Extract the lines that carry the string "smbPartRead" from the listing.
*** Opening of Exercise input ***
-- ==== Sys2Proof/Tests/Slice0.lean ====
section
/-! SUPPORT. The architect's own tests: the well-formedness smoke, and for the statements' hypotheses states and operands that meet them,
each with what the spec says the command does there. -/

namespace Sys2Proof.Tests

open Sys2Proof Sys2Proof.Machine

-- One theorem at a time: each kernel evaluation keeps a thread, and many at once outgrow the memory of a check.
set_option Elab.async false

-- Helpers ------------------------------------------------------------------------------------------------------------

/-- The next state that a command answers; the state itself if it answers none. -/
def after (c : Instr) (s : State) : State :=
  match exec c s with
  | .next t => t
  | _ => s

/-- The firmware runs, Travo Link is up, and fabric time is LOCKED at 1 s. -/
def up : State :=
  let s := (State.reset.setFld Reg.SEC_BOOT_STATUS Fld.SEC_BOOT_STATUS_PHASE 4).setFlag Reg.TL_STATUS Fld.TL_STATUS_UP true
  { s with tb := { s.tb with mode := .locked, acc := BitVec.ofNat 96 (1000000000 * 2 ^ 32) } }

/-- The records that have been detected since `s`: unit, code, address and detail of each. -/
def newFaults (s t : State) : List (Nat × Nat × Nat × Nat) :=
  (t.flt.fresh.drop s.flt.fresh.length).map fun r => (r.unit.toNat, r.code.toNat, r.address.toNat, r.detail.toNat)

def zeros (n : Nat) : List Byte := List.replicate n 0

/-- Word 0 of a channel descriptor (R112): ENABLE, region 7, the smallest depth, from the region's start. -/
def chanWord : Word := BitVec.ofNat 64 (1 + 7 * 2 ^ 8 + 4 * 2 ^ 16)

/-- Core 3 of cluster 31 runs, from the code area. -/
def coreUp : State := after (.clCoreRunWrite .mgmt 31 8) up

def withCore (f : CoreState → CoreState) (s : State) : State := s.setCore 127 (f (s.core 127))

/-- `up`, with every port die in service. -/
def portsUp : State := up.setFld Reg.TOP_DIE_STATUS Fld.TOP_DIE_STATUS_PORT_UP 15

/-- Port 15 with a role, MODE 0 and four lanes, in a stage of which 1 ms has passed; port 14's pair mode is not used. -/
def portAt (role stage : Nat) : State :=
  let s := (portsUp.setReg (Reg.FP_CFG 15) (1 + role * 2 ^ 5)).setReg (Reg.FP_STATUS 15) (stage + 4 * 2 ^ 29)
  { s with clock := { s.clock with elapsedNs := 1000000 } }.onPort 15 fun x => { x with phase := stage }

/-- Outer headers of a packet from nowhere. -/
def outer : SwOuter := ⟨0, 0, 0, 0, 0, 0, 0⟩

-- Well-formedness ----------------------------------------------------------------------------------------------------

/-- One well-formed command of each shape of operands. -/
def wellFormed : List Instr :=
  [.topSetupLockWrite (.core 31 3) 1, .reservoirAccess [⟨0, .engine 3 3, rsvBase, true, 8, 255, zeros 8, false⟩] [⟨rsvBase, [79]⟩],
   .flitReceive ⟨3, 3, 3, true, false⟩ false [], .flitReceive ⟨3, 2, 3, true, true⟩ false [], .regionSeal (.wm 3) 255 4095 3, .push (.dma 31 1) 4095 true false (zeros 64) ⟨0, 0, 0, 0⟩ [],
   .scrubRead (.hbmSector 7 0) [], .tileCmdPush 31 3 8 [2 ^ 64 - 1], .cellFrameReceive 15 ⟨0, 0, 0, zeros 288, .good⟩ 0 [7],
   .prefill (zeros 64) false, .line 4095 false (zeros 128), .ucWr 0 0 4 255 (zeros 16) [] [], .senseCheck (List.replicate 11 (0, 0)),
   .hello 65535, .launchNotice (2 ^ 32 - 1)]

/-- Ill-formed commands: one for each check of `Source.wf`, `Requester.wf`, `Upset.wf`, `RsvRequest.wf` and the other operand checks, and one for
each bound that a command puts on an operand of its own. -/
def illFormed : List Instr :=
  [.setupWrite (.wm 4) 0 0, .topSetupLockWrite (.core 32 0) 0, .topSetupLockWrite (.core 0 4) 0,
   .fence (.core 32 0), .fence (.core 0 4), .fence (.dma 32 0), .fence (.dma 0 2), .fence (.array 32), .fence (.flume 32), .fence (.vector 32),
   .fence (.engine 4 0), .fence (.engine 0 4), .fence (.wm 4), .fence (.port 4),
   .reservoirAccess [⟨0, .wm 4, rsvBase, false, 8, 255, [], false⟩] [], .reservoirAccess [⟨0, .link, rsvBase + 1, false, 8, 255, [], false⟩] [],
   .reservoirAccess [⟨0, .link, rsvBase, false, 4, 255, [], false⟩] [], .reservoirAccess [⟨0, .link, rsvBase, false, 0, 255, [], false⟩] [],
   .reservoirAccess [⟨0, .link, rsvBase + 8, false, 256, 255, [], false⟩] [],
   .reservoirAccess [⟨0, .link, rsvBase, true, 16, 255, zeros 8, false⟩] [], .reservoirAccess [] [⟨rsvBase, [80]⟩],
   .flitReceive ⟨0, 0, 4, true, false⟩ true [], .flitReceive ⟨0, 8, 0, true, false⟩ true [], .flitReceive ⟨2, 2, 0, true, false⟩ true [],
   .flitReceive ⟨3, 4, 0, true, false⟩ true [], .flitReceive ⟨4, 1, 0, true, false⟩ true [], .flitReceive ⟨5, 1, 0, true, false⟩ true [],
   .flitReceive ⟨1, 0, 0, true, false⟩ true [], .flitReceive ⟨3, 3, 3, true, true⟩ true [], .flitReceive ⟨2, 0, 1, true, true⟩ true [],
   .flitReceive ⟨0, 0, 0, true, false⟩ true [(.wm 4, 0)],
   .regionSeal .link 256 0 0, .regionSeal .link 0 4096 0, .regionSeal .link 0 0 4, .sealSignal 256, .regionRelease 256,
   .varveMark .link 0 0 4, .rsvRegionWrite .mgmt 256 0, .slcChanWrite .mgmt 4096 0, .resetChannel .mgmt 4096 0,
   .push .link 4096 true false (zeros 64) ⟨0, 0, 0, 0⟩ [], .push .link 0 true false (zeros 63) ⟨0, 0, 0, 0⟩ [],
   .pop .link 4096 ⟨0, 0, 0, 0⟩ [], .peek .link 4096 ⟨0, 0, 0, 0⟩ [], .dropPacket .link 4096 ⟨0, 0, 0, 0⟩ [],
   .count .link 4096 ⟨0, 0, 0, 0⟩ [], .sluiceStorageDone 4096, .fenceMarkersAcked .link 4096,
   .ftSrcWrite (.wm 4) 0, .ftTurnOriginWrite (.wm 4) 0, .ftTurnLenWrite (.wm 4) 0, .ftEpochTaiWrite (.wm 4) 0,
   .turnBoundary [⟨0, 3, 0⟩] false, .scrubRead (.rsvLine 4 0) [], .scrubRead (.spLine 32 0) [], .scrubRead (.hbmSector 8 0) [],
   .scrubRead (.headgate 2 0) [], .scrubRead (.portBuf 4 0) [], .layerDescriptorWrite .mgmt 4096 0 0, .layerDescriptorWrite .mgmt 0 8 0,
   .hgZoneWrite .mgmt 1024 0 0, .hgZoneWrite .mgmt 0 4 0, .placeLoad (.wm 4) 0, .clCoreRunWrite .mgmt 32 0,
   .amo .link .add true 32 0 0, .amo .link .add true 0 32 0, .amo .link .add true 0 0 32, .lrSc .link 32, .clAtomCtrlWrite 32 0 0,
   .clAtomCtrlWrite 0 4 0, .tileCmdPush 32 0 0 [], .tileCmdPush 0 4 0 [], .tileCmdPush 0 0 4 [], .tileCmdPush 0 0 0 [2 ^ 64],
   .matmul 32 false, .tileRetire 32, .tileBoundary 32, .fillBegin 32 0, .fillBegin 0 255, .fillEnd 0 255, .free 0 255, .clBufWrite .mgmt 0 255 0,
   .dmaPush 0 2 0 0 [], .dmaStart 0 2, .dmaComplete 0 2, .vecPush 32 0 0 [], .add 32, .mul 32, .axpy 32, .scaleBias 32, .exp 32, .siluMul 32,
   .rmsnorm 32, .softmax 32, .rope 32, .convert 32, .quantRow 32, .rowSum 32, .rowMax 32, .sample 32, .vecRetire 32,
   .flumeCmdPush 32 0 0 [], .gather 32, .compact 32, .mask 32, .check 32, .merge 32, .flumeComplete 32,
   .portEnableWrite .mgmt 16 0, .cmTestDone 16 [], .cmTestDone 0 (List.replicate 9 .pass), .trainDone 16 [], .trainDone 0 [8],
   .laneIdDone 16 0 0 0 0, .laneIdDone 0 65536 0 0 0, .laneIdDone 0 0 256 0 0, .laneIdDone 0 0 0 256 0, .alignDone 16, .lldpSend 16,
   .lldpReceive 16 ⟨0, 0, [], 0⟩, .identityExpire 16, .cdrLoss 16 0, .cdrLoss 0 8, .retrainTimeout 16, .linkMcuReload 4 0,
   .cellFrameReceive 16 ⟨0, 0, 0, zeros 288, .good⟩ 0 [], .cellFrameReceive 0 ⟨0, 0, 0, zeros 287, .good⟩ 0 [],
   .cellFrameReceive 0 ⟨0, 0, 0, zeros 288, .good⟩ 0 [8], .pauseReceive 16, .swPacketReceive 16 ⟨outer, ⟨0, 0, 0, 0, 0, 0, 0, []⟩⟩,
   .swPacketReceive 0 ⟨outer, ⟨0, 0, 0, 2 ^ 32, 0, 0, 0, []⟩⟩, .swPacketReceive 0 ⟨outer, ⟨0, 0, 0, 0, 2 ^ 32, 0, 0, []⟩⟩,
   .swAckReceive 16 ⟨outer, ⟨0, 0, 0, 0, 0, 0, 0, []⟩⟩, .swPacketSend 16, .swAckSend 65536, .rtoExpire 65536 0, .rtoExpire 0 (2 ^ 32),
   .neighborSolicitation 16 0, .ptpEventMessage 16 ⟨0, false, .announce⟩, .loadIssue .link false 0 0 .none, .storeIssue .link false 0 255 [] false 4,
   .storeIssue .link false 0 256 [0] false 4, .storeIssue .link false 0 255 [0] false 5,
   .atomicIssue .link false 0 16 false false 0 0 .none, .load 4, .store 4, .atomicAdd 4, .atomicMin 4, .atomicMax 4, .atomicAnd 4, .atomicOr 4,
   .atomicXor 4, .atomicSwap 4, .atomicCas 4, .atomicFadd 4, .atomicBadd2 4, .loadRsp 4, .atomicRsp 4, .ack 4, .ackDelayExpire 4 0,
   .tDeadExpire 65536, .allReduce .link 4 [], .reduceScatter .link 4 [], .allGather .link 4 [], .broadcast .link 4 [], .barrier .link 4 [],
   .barrier .link 0 [2 ^ 64], .colFinish 32 0, .travoFlitReceive 32 0 0 false true, .travoFlitReceive 0 4096 0 false true,
   .travoFlitReceive 0 0 4096 false true, .snpShared 4096 0, .snpInv 4096 0, .line 4096 false (zeros 128), .line 0 false (zeros 64), .grant 4096,
   .ucRd 4096 0 3 false, .ucRd 0 0 2 false, .ucWr 4096 0 3 255 (zeros 8) [] [], .ucWr 0 0 2 255 (zeros 4) [] [],
   .ucWr 0 0 3 65536 (zeros 8) [] [], .ucWr 0 0 3 255 (zeros 16) [] [], .tlRingWrite .mgmt 16384 0 0, .tlRingWrite .mgmt 0 3 0,
   .dbTail 16384 0, .dbTail 0 65536, .dbHead 16384 0, .dbHead 0 65536, .poll 4096 0, .poll 0 16384, .prefill (zeros 63) false,
   .generate (zeros 63) false, .sessionSet (zeros 63) false [] false, .sessionClose (zeros 63) false, .abort (zeros 63) false,
   .call (zeros 63) false, .stepBoundary [⟨0, 0, 2 ^ 32⟩], .switchReady [⟨0, [80]⟩], .canonWrite 32 0, .wmReproWrite .mgmt 256 0,
   .wmRecover (.wm 4) 0 [], .retireCluster (.wm 4) 0, .eccRsvRetireWrite .mgmt 4 0 0, .eccRsvRetireWrite .mgmt 0 1024 0,
   .recoveryGo (.wm 4) 0 [] [], .secSvnBurnWrite (.wm 4) 0, .hello 65536, .accept 65536, .set 65536, .get 65536, .attest 65536, .quiesce 65536,
   .timeAnnounce 65536, .start 65536, .launch 65536, .launchNotice (2 ^ 32), .launchAckTimeout 65536 0, .launchAckTimeout 0 (2 ^ 32),
   .launchChild 65536, .reparent 65536, .launchAbort 65536, .senseCheck (List.replicate 10 (0, 0)),
   .tempRefresh [(256, 0)], .bmcCapWWrite 65536 true, .avsbusError 2 0, .avsbusError 0 4, .teardownDrainEnd [(2 ^ 40, 1)],
   .hbmAccess ⟨0, .wm 4, 0, false, 32, 0, [], false⟩ [] 0, .hbmAccess ⟨0, .link, 0, false, 32, 0, [], false⟩ [⟨0, [80]⟩] 0]

theorem test_wellFormed_accepts : (wellFormed.all Instr.wf) = true := by decide +kernel

theorem test_wellFormed_refuses_each_check : (illFormed.all fun i => !i.wf) = true := by decide +kernel

-- The machine and set-up space ---------------------------------------------------------------------------------------

/-- Two commands wait. -/
def queued : State := { up with pending := [.smbPartRead, .commit] }

theorem witness_StepRunsTheFrontCommand : queued.pending = .smbPartRead :: [.commit] := by decide +kernel

theorem witness_IdleStepRunsTheCollectiveProgram : up.pending = [] ∧ up.colBusy = false ∧ step up = .next up := ⟨rfl, by decide +kernel, rfl⟩

/-- A tripped device (R545). -/
def tripped : State := { up with pwr := { up.pwr with trip := true } }

theorem witness_DeadDeviceIgnoresCommands :
    tripped.live = false ∧ onSideband .commit = false ∧ tripped.pwr.trip = true ∧ after .commit tripped = tripped ∧
      (after (.powerReset false) tripped).pwr.trip = true ∧ (after (.powerReset true) tripped).pwr.trip = false := by decide +kernel

/-- The lock is set (R47). -/
def locked : State := { up with lock := true }

/-- FWD_SW has an RWL field at bit 0, reset to 51,380, beside an RW field at bit 16, reset to 64 (R333). -/
def writeSw (s : State) : State := after (.setupWrite .mgmt (BitVec.ofNat 64 (setupBase + Reg.FWD_SW)) (7 * 2 ^ 16 + 1)) s

theorem witness_SetupWriteFollowsTheAccessCodes :
    locked.live = true ∧ locked.hears .mgmt = true ∧ ((regDescAt Reg.FWD_SW).map fun d => d.src.accepts .mgmt) = some true ∧
      plainRegister Reg.FWD_SW = true ∧ locked.absentInstance Reg.FWD_SW = false ∧ (writeSw up).reg Reg.FWD_SW = 7 * 2 ^ 16 + 1 ∧
      (writeSw locked).reg Reg.FWD_SW = 7 * 2 ^ 16 + 51380 ∧
      newFaults locked (writeSw locked) = [(0x4014, 0x80, setupBase + Reg.FWD_SW, 0)] ∧ newFaults up (writeSw up) = [] := by
  decide +kernel

theorem witness_UnassignedAddressesReadZeroAndIgnoreWrites :
    regDescAt (mirrored 0xFFFFFF8) = none ∧ regDescAt 0xFFFFFF8 = none ∧ inWindow 0xFFFFFF8 = false ∧ up.live = true ∧ up.travoUp = true ∧
      up.hears .mgmt = true ∧ up.setupReadAt (setupBase + 0xFFFFFF8) = 0 ∧
      after (.setupWrite .mgmt (BitVec.ofNat 64 (setupBase + 0xFFFFFF8)) 1) up = up ∧
      (after (.ucRd 5 (BitVec.ofNat 64 (setupBase + 0xFFFFFF8)) 3 false) up).out =
        [.travo ⟨0x1A, false, 5, 0, 3, setupBase + 0xFFFFFF8, 0, zeros 8⟩ 0] := by decide +kernel

/-- Travo Link may not write PWR_CTRL (R551); a core of cluster 3 does not reach TOP_ (R214). -/
theorem witness_RefusedSourcesChangeNothing :
    up.live = true ∧ up.hears .travo = true ∧ ((regDescAt Reg.PWR_CTRL).map fun d => d.src.accepts .travo) = some false ∧
      up.absentInstance Reg.PWR_CTRL = false ∧ coreSetup 3 Reg.TOP_SETUP_LOCK = none ∧
      newFaults up (after (.setupWrite .travo (BitVec.ofNat 64 (setupBase + Reg.PWR_CTRL)) 1) up) =
        [(0x4014, 0x80, setupBase + Reg.PWR_CTRL, 0)] ∧
      newFaults up (after (.setupWrite (.core 3 1) (BitVec.ofNat 64 (setupBase + Reg.TOP_SETUP_LOCK)) 1) up) =
        [(0x35, 0x33, setupBase + Reg.TOP_SETUP_LOCK, 0x10000)] := by decide +kernel

theorem witness_LockIsSetByWritingOne :
    up.live = true ∧ up.hears .mgmt = true ∧ (after (.topSetupLockWrite .mgmt 1) up).lock = true ∧
      (after (.topSetupLockWrite .mgmt 0) locked).lock = true := by decide +kernel

-- The Reservoir ------------------------------------------------------------------------------------------------------

/-- An entry of the region table (R103): type, pinned, die, VARVE, SEAL_COUNT, BASE, SIZE − 1. -/
def regionEntry (type pinned die varve seals base size : Nat) : Nat :=
  type + pinned * 2 ^ 3 + die * 2 ^ 4 + varve * 2 ^ 6 + seals * 2 ^ 8 + base * 2 ^ 16 + size * 2 ^ 32

/-- Region 7 is an ACT region of four granules, interleaved, with VARVE and one seal a die; region 8 is pinned to die 2. -/
def regions : State :=
  (up.setReg (Reg.RSV_REGION 7) (regionEntry 2 0 0 1 1 16 3)).setReg (Reg.RSV_REGION 8) (regionEntry 2 1 2 0 0 32 7)

/-- An ACT region free of the two, and one over region 7. -/
def freeEntry : Word := BitVec.ofNat 64 (regionEntry 2 0 0 0 1 64 3)
def overEntry : Word := BitVec.ofNat 64 (regionEntry 2 0 0 0 1 16 3)

theorem witness_RegionWriteIsTaken :
    regions.live = true ∧ regions.hears .mgmt = true ∧ regions.col.seals = [] ∧ regions.regionRefusal 255 (regionWord freeEntry) = none ∧
      (after (.rsvRegionWrite .mgmt 255 freeEntry) regions).reg (Reg.RSV_REGION 255) = freeEntry.toNat ∧
      regions.regionRefusal 7 (regionWord 0) = none ∧ (Region.ofWord (regionWord 0)).type = 0 := by decide +kernel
*** Close of Exercise input ***
• [Completed task]:
def queued : State := { up with pending := [.smbPartRead, .commit] }
theorem witness_StepRunsTheFrontCommand : queued.pending = .smbPartRead :: [.commit] := by decide +kernel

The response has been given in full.